The Buffalo that could not Dream - Felix von der Osten

This article contains image descriptions in the captions to help those with visual impairments.

Credit: Felix von der Osten ID: A young boy dressed in tribal attire is holding an axe. Feathers are in his head dress and colourful prints and patterns adorn their light brown outfit.

Set on the Fort Belknap Indian Reservation, home to two Native American tribes, German photography Felix von der Osten produced a body of work exploring how Native American's live and how they have been treated over the years by the American government. Through the Appropriations Act of 1851, implemented by the US Government, Native Tribes, often long enemies have been flung into the same location to co exist, breaking centuries of tradition and history.

Wanting to challenge the aesthetic of how we perceive Native Americans and "Cowboys and Indians' as children, Felix's work breaks down the stereotypes to create a beautiful, troubling and powerful body of work. By breaking down our initial perceptions and giving a glimpse of daily life and reality, The Buffalo that could not Dream is a poignant body of work on how native people are treated and live in their homelands, now controlled by foreign settlers.

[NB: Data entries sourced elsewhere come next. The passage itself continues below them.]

/-- All that an opening, or a restart of an OPEN stream, does. -/
theorem beginStream_begun (gen : Word32) (s : State) : StreamBegun gen s (beginStream gen s) := by
  obtain ⟨mir, tbl, hold, pai⟩ := beginStream_state gen s
  have adds := beginStream_adds gen s
  have reads (h : Nat) : recordOf (beginStream gen s) h = recordOf (renumbered gen s) h := by simp only [recordOf, tbl]
  have record {h : Nat} (hs : sparseSorted s.tbl.records = true) : recordOf (beginStream gen s) h =
      ungrouped (withoutSeq s.hold h (if (recordOf s h).handleState = .retired then freedRecord (recordOf s h).epoch
        else { recordOf s h with pending := .none })) :=
    (reads h).trans (recordOf_settleOldStream (s := { s with pai := { s.pai with pairGen := gen } }) hs h)
  exact {
    blocks := (beginStream_touches gen s).mono
    mir := mir
    pai := pai
    hold := hold.trans (settleOldStream_hold _)
    slots := by rw [tbl]; exact settleOldStream_slots { s with pai := { s.pai with pairGen := gen } }
    free := fun hs => by rw [tbl]; exact settleOldStream_free (s := { s with pai := { s.pai with pairGen := gen } }) hs
    live := fun hs h live => by
      rw [record hs, if_neg (by rw [live]; decide)]
      unfold ungrouped withoutSeq
      simp only [live, if_true, true_and]
    retired := fun hs h retired => by
      rw [record hs, if_pos retired]
      unfold ungrouped withoutSeq
      simp [freedRecord, Record.fresh]
    queues := by rw [adds.prt, List.append_nil]
    count := by rw [adds.count]; simp [only, Ctr.pos]
    counts := fun c hc => by
      have drop := hc .wTxDrop (by decide)
      have hit := hc .hitFwd (by decide)
      have flush := hc .holdRelFlush (by decide)
      have start := hc .streamStart (by decide)
      rw [adds.count]
      simp [only, satAdd32_zero, Ne.symm drop, Ne.symm hit, Ne.symm flush, Ne.symm start]
    bulk := by
      rw [adds.flags]
      simp only [BitVec.getLsbD_or, beginFlags_bulk, Bool.or_true, Bool.true_or]
    path := by
      rw [adds.flags]
      simp only [BitVec.getLsbD_or, beginFlags_path, flagOf_other (f := .errNote) (g := .path) (by decide),
        flagOf_other (f := .errLoss) (g := .path) (by decide), Bool.or_false]
    logs := by rw [adds.rest]; exact ⟨rfl, adds.loss, rfl⟩
    released := fun room => by
      rw [List.take_of_length_le (by rw [List.length_map]; omega), List.drop_of_length_le (by rw [List.length_map]; omega)] at adds
      refine ⟨by rw [adds.prt], by rw [adds.count]; simp [only, Ctr.pos], by rw [adds.count]; simp [only, Ctr.pos], ?_⟩
      rw [adds.note]
      cases s.hold <;> rfl }

end Sys2Proof.Machine
end

section
/-! SUPPORT. A COMPATIBLE hello taken (R125 to R128) and the refresh list of a standby peer's (R88); and the obligation about the
openings of the stream. -/

-- One proof at a time: proofs that wait for earlier checks would each take a thread.
set_option Elab.async false

namespace Sys2Proof.Machine

open Sys2Proof.Safety

variable {s t : State}

/-! ## A flag raised before or after (R182) -/

theorem raise_raise (f g : Flag) (s : State) : raise f (raise g s) = raise g (raise f s) := by
  unfold raise
  simp only [BitVec.or_assoc, BitVec.or_comm f.bitmap]

theorem raise_twice (f : Flag) (s : State) : raise f (raise f s) = raise f s := by
  unfold raise
  simp only [BitVec.or_assoc, BitVec.or_self]

theorem filed_raise (f : Flag) (c : ErrClass) (k : ErrCode) (i : ErrInfo) (s : State) :
    (raise f s).flt.setRecord c (((raise f s).flt.record c).report k i s.tim.seconds s.tim.ms) =
      { s.flt.setRecord c ((s.flt.record c).report k i s.tim.seconds s.tim.ms) with flags := s.flt.flags ||| f.bitmap } := by
  cases c <;> rfl

theorem report_raise (f : Flag) (k : ErrCode) (i : ErrInfo) (s : State) : report k i (raise f s) = raise f (report k i s) := by
  unfold report
  rw [raise_raise f]
  refine congrArg (raise k.cls.flag) ?_
  rw [show (raise f s).tim = s.tim from rfl, filed_raise]
  cases k.cls <;> rfl

theorem handToPort_raise (f : Flag) (port : Port) (fr : Frame) (s : State) :
    handToPort port fr (raise f s) = raise f (handToPort port fr s) := by
  unfold handToPort
  by_cases room : (s.prt.queue port).length < queueRoom port
  · rw [if_pos room, if_pos (show ((raise f s).prt.queue port).length < queueRoom port from room)]
    rfl
  · rw [if_neg room, if_neg (show ¬ ((raise f s).prt.queue port).length < queueRoom port from room)]
    exact report_raise f .prt1 _ (bump (dropCounter port) s)

theorem sendMirror_raise (f : Flag) (path : PathId) (b : List Byte) (s : State) :
    sendMirror path b (raise f s) = raise f (sendMirror path b s) := by
  cases path with
  | primary => exact handToPort_raise f .s _ s
  | secondary =>
    unfold sendMirror
    by_cases tunnel : s.cfg.tunnelEnable = true
    · rw [if_pos tunnel, if_pos (show (raise f s).cfg.tunnelEnable = true from tunnel)]
      exact handToPort_raise f .w _ s
    · rw [if_neg tunnel, if_neg (show ¬ (raise f s).cfg.tunnelEnable = true from tunnel)]

theorem retransmitOn_raise (f : Flag) (path : Option PathId) (s : State) :
    retransmitOn path (raise f s) = raise f (retransmitOn path s) := by
  have again (p : PathId) (l : List DataFrame) (u : State) : l.foldl (fun s d => sendMirror p (dataBytes d) s) (raise f u) =
      raise f (l.foldl (fun s d => sendMirror p (dataBytes d) s) u) := by
    induction l generalizing u with
    | nil => rfl
    | cons d l ih => rw [List.foldl_cons, List.foldl_cons, sendMirror_raise, ih]
  cases path with
  | none => rfl
  | some p =>
    rw [retransmitOn_some, retransmitOn_some, raise_mir, again]
    rfl
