-- ==== Sys2Proof/WellFormed.lean ====
section
/-! DEFINITION. Which command terms spell a row of the table: an UNDEFINED_* command carries a code that is undefined. -/

namespace Sys2Proof

/-- The setting codes of section 11.4: the part settings, the six actions, the fields of profiles A and B. -/
def settingCodeDefined (c : Byte) : Bool :=
  (0x01 ≤ c.toNat && c.toNat ≤ 0x15) || (0x20 ≤ c.toNat && c.toNat ≤ 0x2F) || (0x40 ≤ c.toNat && c.toNat ≤ 0x4F)

/-- The query codes of section 11.4: STATUS 0 to SETTINGS 6. -/
def queryCodeDefined (c : Byte) : Bool := c.toNat ≤ 6

/-- The kind codes of section 11.4: READ 0 to QUERY 4. -/
def kindCodeDefined (k : BitVec 3) : Bool := k.toNat ≤ 4

/-- A well-formed command is one of the table's rows. Every other form a row admits is checked by the part itself, at
intake (R151, R152) or at the die port (R87). -/
def Instr.wf : Instr → Bool
  | .undefinedKind k _ _ => !kindCodeDefined k
  | .undefinedSettingCode c _ => !settingCodeDefined c
  | .undefinedQueryCode c _ => !queryCodeDefined c
  | .read _ _ | .write _ _ _ | .flush _ _ => true
  | .setupCheckPolicy _ | .setupHighMark _ | .setupLowMark _ | .setupIdleDrainTime _ | .setupReadWaitLimit _ => true
  | .setupParkDelay _ | .setupWakeMode _ | .setupPullIn _ | .setupMaskedWrites _ | .setupDieCount _ => true
  | .setupDieLinesLog2 _ | .setupGranularity _ | .setupTempPoll _ | .setupDrainRetry _ | .setupDieOpLimit _ => true
  | .profileFieldWrite _ _ _ | .profileCommit _ | .start _ | .rateSwitch _ | .clearErrors _ | .restart _ => true
  | .dieSetting _ | .queryStatus _ | .queryLog _ | .queryEntry _ | .queryPoison _ | .queryProfile _ => true
  | .queryShadow _ | .querySettings _ | .powerOn | .linkReset | .answerSent => true
  | .idleDrainTimerExpiry | .parkDelayTimerExpiry | .relockTimerExpiry | .settleTimerExpiry _ => true
  | .opLimitExpiry _ | .deadlineExpiry _ | .refreshDueEvent _ | .recalDueEvent _ | .thermalPollExpiry => true
  | .lineReadCompletion _ _ | .lineWriteCompletion _ _ | .maskedWriteCompletion _ _ | .refreshCompletion _ _ => true
  | .shortRecalCompletion _ _ | .longRecalCompletion _ _ | .tempReadCompletion _ _ | .setCompletion _ _ => true
  | .dieResetCompletion _ _ | .parkEnterCompletion _ _ | .parkExitCompletion _ _ => true

end Sys2Proof
end

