-- ==== Sys2Proof/Machine/Ops.lean ====
section
/-! DEFINITION. The named operations over the part's state: one home for each update, answers, the Log, the table's
look-ups, the Drain Scheduler, the Maintenance Unit, the Die Arbiter, and how an event closes. -/

namespace Sys2Proof.Machine

/-! ### Reading and updating one piece of state -/

def State.entry (s : State) (i : Fin 32) : Entry := s.table.entries[i]
def State.port (s : State) (d : DieId) : Port := s.ports[d]
def State.care (s : State) (d : DieId) : DieCare := s.maint.dies[d]

def State.setLink (s : State) (l : Link) : State := { s with link := l }
def State.setTable (s : State) (t : Table) : State := { s with table := t }
def State.setEntry (s : State) (i : Fin 32) (e : Entry) : State :=
  s.setTable { s.table with entries := s.table.entries.set i e }
def State.setDrain (s : State) (d : Drain) : State := { s with drain := d }
def State.setReads (s : State) (r : Reads) : State := { s with reads := r }
def State.setFlushes (s : State) (l : List FlushRecord) : State := { s with flushes := l }
def State.setPort (s : State) (d : DieId) (p : Port) : State := { s with ports := s.ports.set d p }
def State.setMaint (s : State) (m : Maint) : State := { s with maint := m }
def State.setCare (s : State) (d : DieId) (c : DieCare) : State :=
  s.setMaint { s.maint with dies := s.maint.dies.set d c }
def State.setChan (s : State) (c : Channel) : State := { s with chan := c }
def State.setErrs (s : State) (e : Errors) : State := { s with errs := e }

/-- The same step at dies 0 to 3 in turn. -/
def forDies (f : DieId → State → State) (s : State) : State := f 3 (f 2 (f 1 (f 0 s)))

/-- A property of all four dies. -/
def allDies (p : DieId → Bool) : Bool := p 0 && p 1 && p 2 && p 3

/-- The die is present: its number is below DIE_COUNT (R72). -/
def State.present (s : State) (d : DieId) : Bool := decide (d.val < s.chan.settings.dieCount)

/-- A property of every present die. -/
def State.allPresent (s : State) (p : DieId → Bool) : Bool := allDies fun d => !s.present d || p d

/-- The same step at every present die. -/
def State.forPresent (s : State) (f : DieId → State → State) : State :=
  forDies (fun d t => if t.present d then f d t else t) s

/-! ### Settings, profiles and timers -/

/-- A timer started with a setting in µs; 0 disables it (R24, R119). -/
def usTimer (us : Nat) : Timer := if us = 0 then none else some (us * 1000)

def Profile.field (p : Profile) (n : Fin 16) : Nat := p.fields[n].toNat

def Channel.profile (c : Channel) (p : ProfileId) : Profile :=
  match p with
  | .a => c.profileA
  | .b => c.profileB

Credit: Felix von der Osten ID: Inside someone's house, a chest of draws with piles of clothes on top. Along the walls family photographs and trinkets of personal and cultural importance hang off the edge of the frames.
Credit: Felix von der Osten ID: A native american woman stands with her hair platted on both sides. She is wearing a brown jacket with a warm fleece lining. Her hands are held together and behind her are rolling hills.
Credit: Felix von der Osten ID: A father is sitting in the drivers seat of a car with a baby wrapped in blankets sits on his lap. A skull gear stick and other cars can be seen outside the drivers window.
Credit: Felix von der Osten ID: Three children sit on a upturned sofa. On the left a boy is holding up a blue book with a white circle object rests on his side. The boys to his left stare down the camera at us.